For starters, we moved a couple weeks ago. We moved from bascially the only house that Alan knows and built our dream home. We also decided that it would be a great idea for my husband to be the manager of one of my others son's travel baseball team this year. All of this has effected Alan drastically and it has been beyond rough, at home for the most part. It has been draining, it has been emotionally exhausting and it has been physically exhausting. I never get headaches, and I feel like I have had a headache every other day due to stress. I have been trying to manage it but I feel like I'm just a ball of ridiculous amounts of stress.
So starting with the move, I thought we were prepared. I thought he would handle it decently. We made a social story, his teachers at school talked to him about it, I thought we would be okay. Man was I wrong. The first couple days and nights were brutal. He loved the house but wanted to love it from afar. He would be excited and happy one minute and then crying uncontrollably the next. He would put his shoes on, grab his decvice and wait by the garage door trying to leave. When I tell you my heart was shattering daily, I am not exaggerating. It physically was painful feelings that I would have in my heart. As the days have gone on, the crying has stopped.

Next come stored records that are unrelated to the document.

/-- The block-specific registers of PAIR, in the order of `rowsPAIR`. -/
def dirPAIR : List DirReg :=
  [⟨"ROLE", 1, [⟨1, 0, 1, "ROLE"⟩]⟩, ⟨"CORE_STS", 1, [⟨7, 4, 1, "CAUSE"⟩, ⟨2, 0, 1, "STATE"⟩]⟩,
   ⟨"HANDOVER", 2, [⟨0, 0, 2, "HANDOVER"⟩]⟩, ⟨"RELOAD", 2, [⟨8, 8, 2, "SLOT"⟩, ⟨0, 0, 2, "CORE"⟩]⟩,
   ⟨"WDT_CFG", 0, [⟨9, 0, 0, "US"⟩]⟩, ⟨"WDT_KICK", 2, [⟨0, 0, 2, "WDT_KICK"⟩]⟩,
   ⟨"MIRROR_STS", 1, [⟨31, 31, 1, "SYNCED"⟩, ⟨11, 0, 1, "LAG"⟩]⟩,
   ⟨"ENG_STS", 1, [⟨31, 31, 1, "LOADED"⟩, ⟨30, 30, 1, "FAIL"⟩, ⟨15, 0, 1, "VER"⟩]⟩, ⟨"HANDOVERS", 1, []⟩,
   ⟨"STBY_WR_DISC", 1, []⟩, ⟨"FAULTS", 1, []⟩]

/-- The block-specific registers of INTC, in the order of `rowsINTC`. -/
def dirINTC : List DirReg :=
  [⟨"DOORBELL", 2, [⟨11, 0, 2, "DOORBELL"⟩]⟩,
   ⟨"CLAIM", 1, [⟨31, 31, 1, "OVF"⟩, ⟨27, 24, 1, "PRIO"⟩, ⟨11, 0, 1, "SRC"⟩]⟩, ⟨"EOI", 2, [⟨11, 0, 2, "EOI"⟩]⟩,
   ⟨"SETPRI", 2, [⟨3, 0, 2, "SETPRI"⟩]⟩,
   ⟨"TGT_STS", 1, [⟨31, 31, 1, "IDLE"⟩, ⟨20, 16, 1, "DEPTH"⟩, ⟨11, 8, 1, "RUNPRI"⟩, ⟨0, 0, 1, "ASSERTED"⟩]⟩,
   ⟨"PEND", 0, []⟩, ⟨"MASK", 0, []⟩, ⟨"LOST", 4, []⟩, ⟨"HOLDOFF", 0, [⟨9, 0, 0, "HOLDOFF"⟩]⟩,
   ⟨"SRC_CFG", 0, [⟨31, 30, 0, "TARGET"⟩, ⟨27, 24, 0, "PRIO"⟩, ⟨21, 16, 0, "VEC"⟩]⟩, ⟨"DB_BAD", 1, []⟩,
   ⟨"CLAIM_NONE", 1, []⟩, ⟨"EOI_BAD", 1, []⟩, ⟨"STACK_OVF", 1, []⟩]

/-- The block-specific registers of PFE, in the order of `rowsPFE`. -/
def dirPFE : List DirReg :=
  [⟨"LEAD", 0, []⟩, ⟨"LOAD", 1, []⟩, ⟨"SENT", 1, []⟩, ⟨"MISSED", 1, []⟩]

/-- The block-specific registers of HOST, in the order of `rowsHOST`. -/
def dirHOST : List DirReg :=
  [
   ⟨"HOST_STS", 1, [⟨31, 31, 1, "LINK_UP"⟩, ⟨30, 30, 1, "BME"⟩, ⟨28, 28, 1, "ISO"⟩, ⟨27, 24, 1, "WIDTH"⟩, ⟨23, 20, 1, "SPEED"⟩, ⟨9, 0, 1, "OUTSTANDING"⟩]⟩,
   ⟨"CONTAIN", 1, [⟨31, 31, 1, "FROZEN"⟩, ⟨1, 0, 1, "CAUSE"⟩]⟩, ⟨"RELEASE", 2, [⟨0, 0, 2, "RELEASE"⟩]⟩,
   ⟨"WIN_COMMIT", 2, [⟨0, 0, 2, "WIN_COMMIT"⟩]⟩, ⟨"P_BASE_LO", 0, [⟨31, 4, 0, "P_BASE_LO"⟩]⟩, ⟨"P_BASE_HI", 0, []⟩,
   ⟨"P_CFG", 0, [⟨31, 31, 0, "EN"⟩, ⟨20, 16, 0, "LOG2N"⟩, ⟨6, 0, 0, "BUF_SIZE"⟩]⟩,
   ⟨"P_TAIL", 0, [⟨15, 0, 0, "P_TAIL"⟩]⟩, ⟨"P_HEAD", 1, [⟨15, 0, 1, "P_HEAD"⟩]⟩,
   ⟨"P_STS", 1, [⟨31, 31, 1, "ABORTED"⟩, ⟨15, 0, 1, "WAITING"⟩]⟩, ⟨"P_LIMIT", 0, [⟨15, 0, 0, "P_LIMIT"⟩]⟩,
   ⟨"I_BASE_LO", 0, []⟩, ⟨"I_BASE_HI", 0, []⟩, ⟨"I_CFG", 0, [⟨31, 31, 0, "EN"⟩, ⟨20, 16, 0, "LOG2N"⟩]⟩,
   ⟨"I_TAIL", 0, [⟨15, 0, 0, "I_TAIL"⟩]⟩, ⟨"I_HEAD", 1, [⟨15, 0, 1, "I_HEAD"⟩]⟩,
   ⟨"I_STS", 1, [⟨31, 31, 1, "ABORTED"⟩]⟩, ⟨"WIN_BASE", 0, [⟨31, 12, 0, "WIN_BASE"⟩]⟩,
   ⟨"WIN_CFG", 0, [⟨31, 31, 0, "RD_EN"⟩, ⟨30, 30, 0, "WR_EN"⟩, ⟨10, 8, 0, "TGT"⟩, ⟨5, 0, 0, "LOG2SZ"⟩]⟩,
   ⟨"TGT_BASE_LO", 0, [⟨31, 12, 0, "TGT_BASE_LO"⟩]⟩, ⟨"TGT_BASE_HI", 0, [⟨7, 0, 0, "TGT_BASE_HI"⟩]⟩,
   ⟨"ACT_WIN_BASE", 1, [⟨31, 12, 1, "ACT_WIN_BASE"⟩]⟩,
   ⟨"ACT_WIN_CFG", 1, [⟨31, 31, 1, "RD_EN"⟩, ⟨30, 30, 1, "WR_EN"⟩, ⟨10, 8, 1, "TGT"⟩, ⟨5, 0, 1, "LOG2SZ"⟩]⟩,
   ⟨"ACT_TGT_BASE_LO", 1, [⟨31, 12, 1, "ACT_TGT_BASE_LO"⟩]⟩] ++
  [⟨"ACT_TGT_BASE_HI", 1, [⟨7, 0, 1, "ACT_TGT_BASE_HI"⟩]⟩, ⟨"P_FRAMES", 1, []⟩, ⟨"P_BYTES", 1, []⟩,
   ⟨"P_DROP_FULL", 1, []⟩, ⟨"P_DROP_OFF", 1, []⟩, ⟨"I_FRAMES", 1, []⟩, ⟨"I_BYTES", 1, []⟩, ⟨"I_ERR", 1, []⟩,
   ⟨"P_DROP_AGED", 1, []⟩, ⟨"UNEXP_CPL", 1, []⟩, ⟨"CPL_TIMEOUT", 1, []⟩, ⟨"ABANDONED", 1, []⟩, ⟨"ACC_ERR", 1, []⟩,
   ⟨"WIN_MISS", 1, []⟩, ⟨"WIN_DENY", 1, []⟩, ⟨"PUNT_UNMAPPED", 1, []⟩]

/-- The block-specific registers of SEC, in the order of `rowsSEC`. -/
def dirSEC : List DirReg :=
  [⟨"BOOT_STS", 1, [⟨31, 30, 1, "MODE"⟩, ⟨29, 29, 1, "FALLBACK"⟩]⟩, ⟨"RUN_SLOT", 0, [⟨0, 0, 0, "RUN_SLOT"⟩]⟩,
   ⟨"DIE_ID", 1, []⟩, ⟨"KEY_STS", 1, [⟨3, 0, 1, "REVOKED"⟩]⟩, ⟨"KEY_REVOKE", 2, [⟨3, 0, 2, "KEY_REVOKE"⟩]⟩,
   ⟨"SVN_COMMIT", 2, [⟨7, 0, 2, "TYPE"⟩]⟩, ⟨"ENG_RELOAD", 2, [⟨8, 8, 2, "SLOT"⟩, ⟨2, 0, 2, "ENGINE"⟩]⟩,
   ⟨"LOAD_ERR", 8, [⟨31, 31, 4, "VALID"⟩, ⟨23, 16, 1, "TYPE"⟩, ⟨8, 8, 1, "SLOT"⟩, ⟨3, 0, 1, "CODE"⟩]⟩,
   ⟨"ELO_CFG", 0, [⟨1, 1, 0, "RESET_EN"⟩, ⟨0, 0, 0, "WRITE_EN"⟩]⟩, ⟨"UART_OWN", 0, [⟨0, 0, 0, "UART_OWN"⟩]⟩,
   ⟨"ELO_PEER_LO", 1, []⟩, ⟨"ELO_PEER_HI", 1, []⟩, ⟨"MR", 1, []⟩, ⟨"MR_CNT", 1, []⟩, ⟨"LOADS", 1, []⟩,
   ⟨"LOAD_FAILS", 1, []⟩, ⟨"ELO_RX", 1, []⟩, ⟨"ELO_BAD", 1, []⟩, ⟨"SPDM_REQ", 1, []⟩]

/-- The block-specific registers of PEG, in the order of `rowsPEG`. -/
def dirPEG : List DirReg :=
  [⟨"STORE", 2, [⟨29, 24, 2, "AREA"⟩, ⟨19, 12, 2, "FMT"⟩, ⟨11, 0, 2, "LEN"⟩]⟩,
   ⟨"STORE_STS", 1, [⟨31, 31, 1, "BUSY"⟩, ⟨30, 30, 1, "ERR"⟩, ⟨6, 0, 1, "CODE"⟩]⟩,
   ⟨"REC_STS", 1, [⟨31, 31, 1, "VALID"⟩, ⟨30, 29, 1, "COPIES"⟩, ⟨28, 28, 1, "CORRUPT"⟩, ⟨24, 24, 1, "CUR_PAGE"⟩, ⟨19, 12, 1, "FMT"⟩, ⟨11, 0, 1, "LEN"⟩]⟩,
   ⟨"REC_GEN", 1, []⟩, ⟨"STORES", 1, []⟩, ⟨"STORE_FAILS", 1, []⟩, ⟨"CRC_FAILS", 1, []⟩]

/-- The block-specific registers of SNAP, in the order of `rowsSNAP`. -/
def dirSNAP : List DirReg :=
  [⟨"CTL", 2, [⟨2, 2, 2, "NOW"⟩, ⟨1, 1, 2, "DISARM"⟩, ⟨0, 0, 2, "ARM"⟩]⟩, ⟨"SNAP_NS", 0, [⟨29, 0, 0, "SNAP_NS"⟩]⟩,
   ⟨"SNAP_SEC_LO", 0, []⟩, ⟨"SNAP_SEC_HI", 0, [⟨15, 0, 0, "SNAP_SEC_HI"⟩]⟩,
   ⟨"STS", 1, [⟨31, 31, 1, "PARTIAL"⟩, ⟨30, 30, 1, "FS_PEND"⟩, ⟨29, 28, 1, "STATE"⟩, ⟨15, 0, 1, "EPOCH"⟩]⟩,
   ⟨"CUT_NS", 1, [⟨29, 0, 1, "CUT_NS"⟩]⟩, ⟨"CUT_SEC", 1, []⟩, ⟨"DONE_US", 1, [⟨15, 0, 1, "DONE_US"⟩]⟩,
   ⟨"FS_CFG", 0, [⟨31, 31, 0, "EN"⟩, ⟨23, 16, 0, "FS_IVL"⟩, ⟨6, 0, 0, "SET_EN"⟩]⟩,
   ⟨"FS_STS", 1, [⟨31, 31, 1, "STALL"⟩, ⟨22, 0, 1, "QUEUED"⟩]⟩, ⟨"SNAPS", 1, []⟩, ⟨"FOLDS", 1, []⟩,
   ⟨"FS_OVF", 1, []⟩]

/-- The block-specific registers of FAULT, in the order of `rowsFAULT`. -/
def dirFAULT : List DirReg :=
  [
   ⟨"STS", 1, [⟨31, 31, 1, "COVERED"⟩, ⟨30, 30, 1, "FAULT_ACT"⟩, ⟨29, 29, 1, "ALARM_ACT"⟩, ⟨21, 16, 1, "WHY"⟩, ⟨4, 0, 1, "OPEN_CNT"⟩]⟩,
   ⟨"MON_EN", 0, [⟨2, 0, 0, "MON_EN"⟩]⟩, ⟨"PIPE_WDT", 0, [⟨6, 0, 0, "PIPE_WDT"⟩]⟩, ⟨"OPEN", 4, [⟨18, 1, 4, "OPEN"⟩]⟩,
   ⟨"PIN_FAULT", 0, [⟨18, 1, 0, "PIN_FAULT"⟩]⟩, ⟨"PIN_ALARM", 0, [⟨18, 1, 0, "PIN_ALARM"⟩]⟩,
   ⟨"LOG_WR", 1, [⟨5, 0, 1, "LOG_WR"⟩]⟩,
   ⟨"FIRST", 8, [⟨31, 31, 4, "VALID"⟩, ⟨28, 24, 1, "CLASS"⟩, ⟨21, 16, 1, "DOMAIN"⟩, ⟨12, 0, 1, "PAGE"⟩]⟩,
   ⟨"FIRST_NS", 1, [⟨29, 0, 1, "FIRST_NS"⟩]⟩, ⟨"FIRST_SEC", 1, []⟩, ⟨"CLASS_CNT", 1, []⟩, ⟨"LOG_LOST", 1, []⟩]

/-- The block-specific registers of GLB, in the order of `rowsGLB`. -/
def dirGLB : List DirReg :=
  [⟨"PROFILE_SEL", 6, [⟨7, 0, 6, "PROFILE_SEL"⟩]⟩, ⟨"DEV_RESET", 2, [⟨15, 0, 2, "DEV_RESET"⟩]⟩,
   ⟨"RST_CAUSE", 1, [⟨3, 0, 1, "RST_CAUSE"⟩]⟩, ⟨"PLL_STS", 1, [⟨0, 0, 1, "LOCKED"⟩]⟩,
   ⟨"VIN_MV", 1, [⟨13, 0, 1, "VIN_MV"⟩]⟩, ⟨"VAUX_MV", 1, [⟨13, 0, 1, "VAUX_MV"⟩]⟩, ⟨"P_IN", 1, [⟨15, 0, 1, "P_IN"⟩]⟩,
   ⟨"TJ_MAX", 1, [⟨7, 0, 1, "TJ_MAX"⟩]⟩, ⟨"DOM_CTL", 0, [⟨31, 31, 0, "ON"⟩]⟩,
   ⟨"DOM_STS", 1, [⟨31, 16, 1, "ON_US"⟩, ⟨4, 4, 1, "QUEUED"⟩, ⟨1, 0, 1, "STATE"⟩]⟩, ⟨"PLL_LOSS", 1, []⟩,
   ⟨"VIN_LOSS", 1, []⟩, ⟨"CASCADES", 1, []⟩, ⟨"DOM_ON_CNT", 1, []⟩]

/-- The names and fields of a block's own registers, in the order of `PageKind.rows`. -/
def PageKind.dir : PageKind → List DirReg
  | .GLB => dirGLB
  | .TIME => dirTIME
  | .INTC => dirINTC
  | .PEG => dirPEG
  | .SEC => dirSEC
  | .HOST => dirHOST
  | .SNAP => dirSNAP
  | .FAULT => dirFAULT
  | .CAPO => dirCAPO
  | .PAIR => dirPAIR
  | .PFE => dirPFE
  | .BPM => dirBPM
  | .LPORT => dirLPORT
  | .LG => dirLG
  | .OTN => dirOTN
  | .OHP => dirOHP
  | .IPIPE => dirIPIPE
  | .EPIPE => dirEPIPE
  | .LPM => dirLPM
  | .EM => dirEM
  | .TCAM => dirTCAM
  | .ADJ => dirADJ
  | .L2 => dirL2
  | .POL => dirPOL
  | .QMGR => dirQMGR
  | .SCHED => dirSCHED
  | .SHAPE => dirSHAPE
  | .CELL => dirCELL
  | .SPILL => dirSPILL
  | .FG => dirFG
  | .FAB => dirFAB
  | .DSC => dirDSC
  | .BRIDGE => dirBRIDGE

/-- The indirect tables of a block: `TBL_SEL`, name, words of an entry, access code; table DRONE (R565) is on every page. -/
def PageKind.tables : PageKind → List (Nat × String × Nat × Nat)
  | .GLB => []
  | .TIME => [(0x1, "LAUNCH_WIN", 2, 0)]
  | .INTC => []
  | .PEG => [(0x1, "STAGE", 16, 0), (0x2, "RECORD", 16, 1)]
  | .SEC => []
  | .HOST => [(0x1, "PUNT_MAP", 1, 0)]
  | .SNAP => [(0x1, "FS", 4, 1), (0x2, "FS_SNAP", 4, 1)]
  | .FAULT => [(0x1, "LOG", 4, 1)]
  | .CAPO => []
  | .PAIR => []
  | .PFE => [(0x1, "ENTRY", 9, 0), (0x2, "TMPL", 16, 0)]
  | .BPM => [(0x1, "POOL_C", 2, 0), (0x2, "POOL_D", 2, 0), (0x3, "POOL_H0", 2, 0), (0x4, "POOL_H1", 2, 0),
     (0x5, "POOL_H2", 2, 0), (0x6, "POOL_H3", 2, 0)]
  | .LPORT => []
  | .LG => []
  | .OTN => [(0x1, "TTI_TX", 16, 0), (0x2, "TTI_EXP", 16, 0), (0x3, "TTI_ACC", 16, 1)]
  | .OHP => []
  | .IPIPE => [(0x1, "PARSE_NODE", 4, 0), (0x2, "PARSE_TRANS", 2, 0), (0x3, "PARSE_EXTR", 1, 0)]
  | .EPIPE => []
  | .LPM => [(0x1, "ROUTE", 7, 0), (0x2, "VRF", 1, 0)]
  | .EM => [(0x1, "MPLS", 4, 0), (0x2, "IFT", 4, 0), (0x3, "QMAP", 1, 0)]
  | .TCAM => [(0x1, "ROW", 12, 0), (0x2, "KSEL", 1, 0), (0x3, "KPROF", 10, 0), (0x10, "WALK_0_0", 2, 1),
     (0x11, "WALK_0_1", 2, 1), (0x12, "WALK_1_0", 2, 1), (0x13, "WALK_1_1", 2, 1)]
  | .ADJ => [(0x1, "ADJ", 6, 0), (0x2, "ECMP_GRP", 1, 0), (0x3, "ECMP_MEM", 1, 0), (0x4, "SPMAP", 1, 0), (0x5, "RMAC", 2, 0)]
  | .L2 => [(0x1, "L2_0", 3, 0), (0x2, "L2_1", 3, 0), (0x3, "L2_2", 3, 0), (0x4, "L2_3", 3, 0), (0x5, "L2_4", 3, 0),
     (0x6, "L2_5", 3, 0), (0x7, "L2_6", 3, 0), (0x8, "L2_7", 3, 0), (0xF, "L2_ALL", 3, 2)]
  | .POL => [(0x1, "POLICER", 7, 0)]
  | .QMGR => [(0x1, "QPROF", 4, 0), (0x2, "SYSQ", 1, 0), (0x3, "VOQ_STS", 3, 1), (0x4, "CFLOW", 4, 1)]
  | .SCHED => [(0x1, "QUEUE", 2, 0), (0x2, "L3", 1, 0), (0x3, "L2", 1, 0), (0x4, "L1", 1, 0), (0x5, "PORT", 1, 0)]
  | .SHAPE => [(0x1, "SHP", 8, 0)]
  | .CELL => [(0x1, "ADM_PROF", 8, 0)]
  | .SPILL => [(0x1, "QSTATE", 5, 1)]
  | .FG => []
  | .FAB => [(0x1, "SPRAY", 7, 1), (0x2, "RESEQ_CTX", 3, 1), (0x3, "LINK_REACH", 16, 1)]
  | .DSC => [(0x1, "DEEP", 16, 0)]
  | .BRIDGE => []

/-- The rows of the common header as the directory lists them: one array for the eight `PERF_CTL`. -/
def headerList : List RegRow :=
  (headerRows.filter fun w => w.off != 0x7C).map fun w => if w.off = 0x60 then { w with count := 8 } else w

/-- A register-table entry before its strings and fields are placed: offset, reset value, instances, stride, kind, and what
the directory names. -/
structure DirItem where
  off : Nat
  reset : Nat
  count : Nat
  stride : Nat
  kind : Nat
  dir : DirReg
  deriving DecidableEq, Repr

I think he has gotten used to it for the most part but he still seems very angry to me at times.
On top of the move and the changes, my husband has been gone for all of May and June with Vinnys travel baseball team along with working full time an hour away. He would be gone at least 2-3 nights a week with practices, hitting at the cages things like that as well as tournaments on weekends, Alan was suffering not having him around. My husband and Alan have this bond but he is also the disciplinarian of the two of us. If he raises his voice, Alan snaps out of whatever he is doing. I do not have that same effect on him. Not only has Al not been around, but I have carted Alley to most of the games that we could get to. I have always said I would never let Autism stop me from being a Mom to my other kids and that meant showing up for Vinny at his games. We did run into a bit of an issue at one of his 8:00am games. Alan did not want to be there and he had a full blown meltdown in the middle of the complex. I was so upset about it, I even took to TikTok to let my feelings out. Even though we had that one bad morning, for the most part Alan handled all of the baseball games very well. So throughout this month we that we have been in the new house and travel baseball life, we have had more downs then ups. It has been very challenging for us and I am not ashamed to admit that in the least bit. I am really hoping that we have a better July here.

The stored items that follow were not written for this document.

/-- P_TAIL_WRITE (R509). -/
def execPTailWrite (r : Req) (k : Fin 64) (v : W32) (s : State) : Host.Outcome State Fault Refusal :=
  done (gateWrite r (Reg.HOST.P_TAIL k) (tailWrite r (Reg.HOST.P_CFG k) (Reg.HOST.P_TAIL k) v.toNat) s)

/-- I_TAIL_WRITE (R516). -/
def execITailWrite (r : Req) (k : Fin 16) (v : W32) (s : State) : Host.Outcome State Fault Refusal :=
  done (gateWrite r (Reg.HOST.I_TAIL k) (tailWrite r (Reg.HOST.I_CFG k) (Reg.HOST.I_TAIL k) v.toNat) s)

/-- A window of the shadow set (`act` false) or the active set: base, configuration, target base. -/
def hostWin (s : State) (act : Bool) (w : Nat) : Nat × Nat × Nat :=
  if act then (s.reg (Reg.HOST.ACT_WIN_BASE w), s.reg (Reg.HOST.ACT_WIN_CFG w),
      s.reg (Reg.HOST.ACT_TGT_BASE_HI w) * 2 ^ 32 + s.reg (Reg.HOST.ACT_TGT_BASE_LO w))
  else (s.reg (Reg.HOST.WIN_BASE w), s.reg (Reg.HOST.WIN_CFG w),
      s.reg (Reg.HOST.TGT_BASE_HI w) * 2 ^ 32 + s.reg (Reg.HOST.TGT_BASE_LO w))

/-- Bytes of a target space (R525); a value that names none has none. -/
def tgtExtent : Nat → Nat
  | 1 => 2 ^ 29 | 2 => 2 ^ 27 | 3 => 2 ^ 40 | _ => 0

/-- Whether a shadow window may be committed (R526). -/
def winOk (s : State) (w : Nat) : Bool :=
  let (base, cfg, tgt) := hostWin s false w
  let size := 2 ^ fld cfg 0 6
  let l := fld cfg 0 6
  fld cfg 8 3 == 0 ||
    (12 ≤ l && l ≤ 32 && base % size == 0 && tgt % size == 0 && base + size ≤ 2 ^ 32 && tgt + size ≤ tgtExtent (fld cfg 8 3))

/-- Whether two enabled shadow windows overlap. -/
def winOverlap (s : State) : Bool :=
  let ws := (List.range 8).filter fun w => fld (s.reg (Reg.HOST.WIN_CFG w)) 8 3 != 0
  ws.any fun w => ws.any fun x =>
    let (a, ca, _) := hostWin s false w
    let (b, cb, _) := hostWin s false x
    w < x && a < b + 2 ^ fld cb 0 6 && b < a + 2 ^ fld ca 0 6

/-- A write of `WIN_COMMIT` (R526). -/
def winCommitHost (r : Req) (v : Nat) (s : State) : State :=
  if !bit v 0 then s
  else if !(List.range 8).all (winOk s) || winOverlap s then errReq hostPage 0x12 r Reg.HOST.WIN_COMMIT v s
  else
    forEach (List.range 8) s fun w s =>
      let s := s.setReg (Reg.HOST.ACT_WIN_BASE w) (s.reg (Reg.HOST.WIN_BASE w))
      let s := s.setReg (Reg.HOST.ACT_WIN_CFG w) (s.reg (Reg.HOST.WIN_CFG w))
      let s := s.setReg (Reg.HOST.ACT_TGT_BASE_LO w) (s.reg (Reg.HOST.TGT_BASE_LO w))
      s.setReg (Reg.HOST.ACT_TGT_BASE_HI w) (s.reg (Reg.HOST.TGT_BASE_HI w))

/-- WIN_COMMIT (R526). -/
def execWinCommit (r : Req) (v : W32) (s : State) : Host.Outcome State Fault Refusal :=
  done (gateWrite r Reg.HOST.WIN_COMMIT (winCommitHost r v.toNat) s)

/-- Register writes of the HOST page that are not plain stores (R528); none for a plain register. -/
def hostReg (r : Req) (a v : Nat) (s : State) : Option State :=
  let o := a % 0x10000
  let k := o % 0x1000 / 0x20
  let f := o % 0x20
  if a / 0x10000 ≠ hostPage then none
  else if a = Reg.HOST.RELEASE then some (releaseWrite r v s)
  else if a = Reg.HOST.WIN_COMMIT then some (winCommitHost r v s)
  else if 0x4000 ≤ o ∧ o < 0x4800 then
    if f = 0 ∨ f = 4 then some (if s.rbit (Reg.HOST.P_CFG k) 31 then ringBad r a v s else storeReg a v s)
    else if f = 8 then some (puntCfg r k v s)
    else if f = 0xC then some (tailWrite r (Reg.HOST.P_CFG k) a v s)
    else if f = 0x18 then some (if v % 65536 = 0 then ringBad r a v s else s.setReg a (v % 65536))
    else none
  else if 0x4C00 ≤ o ∧ o < 0x4E00 then
    let k := (o - 0x4C00) / 0x20
    if f = 0 ∨ f = 4 then some (if s.rbit (Reg.HOST.I_CFG k) 31 then ringBad r a v s else storeReg a v s)
    else if f = 8 then some (injCfg r k v s)
    else if f = 0xC then some (tailWrite r (Reg.HOST.I_CFG k) a v s)
    else none
  else none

We did go all in and get an pool for the kids. The heater was installed today and the kids have been swimming in it the past couple days. I do think that has been great for Alley and I can really see it helping him regualte here.
I don't know where I was going with this other then an update about life and how it's not what I pictured for us right now, but it is our reality. He has more bruises on himself right now then I'd like to admit. It makes me sick looking at them knowning he did that to himself out of frustration that I or our family has caused. But in the long run I know the bruises are temporary, just like the phase we are in right now. I know all I can do is keep supporting and pivoting for him like we have his whole life. And just keep going.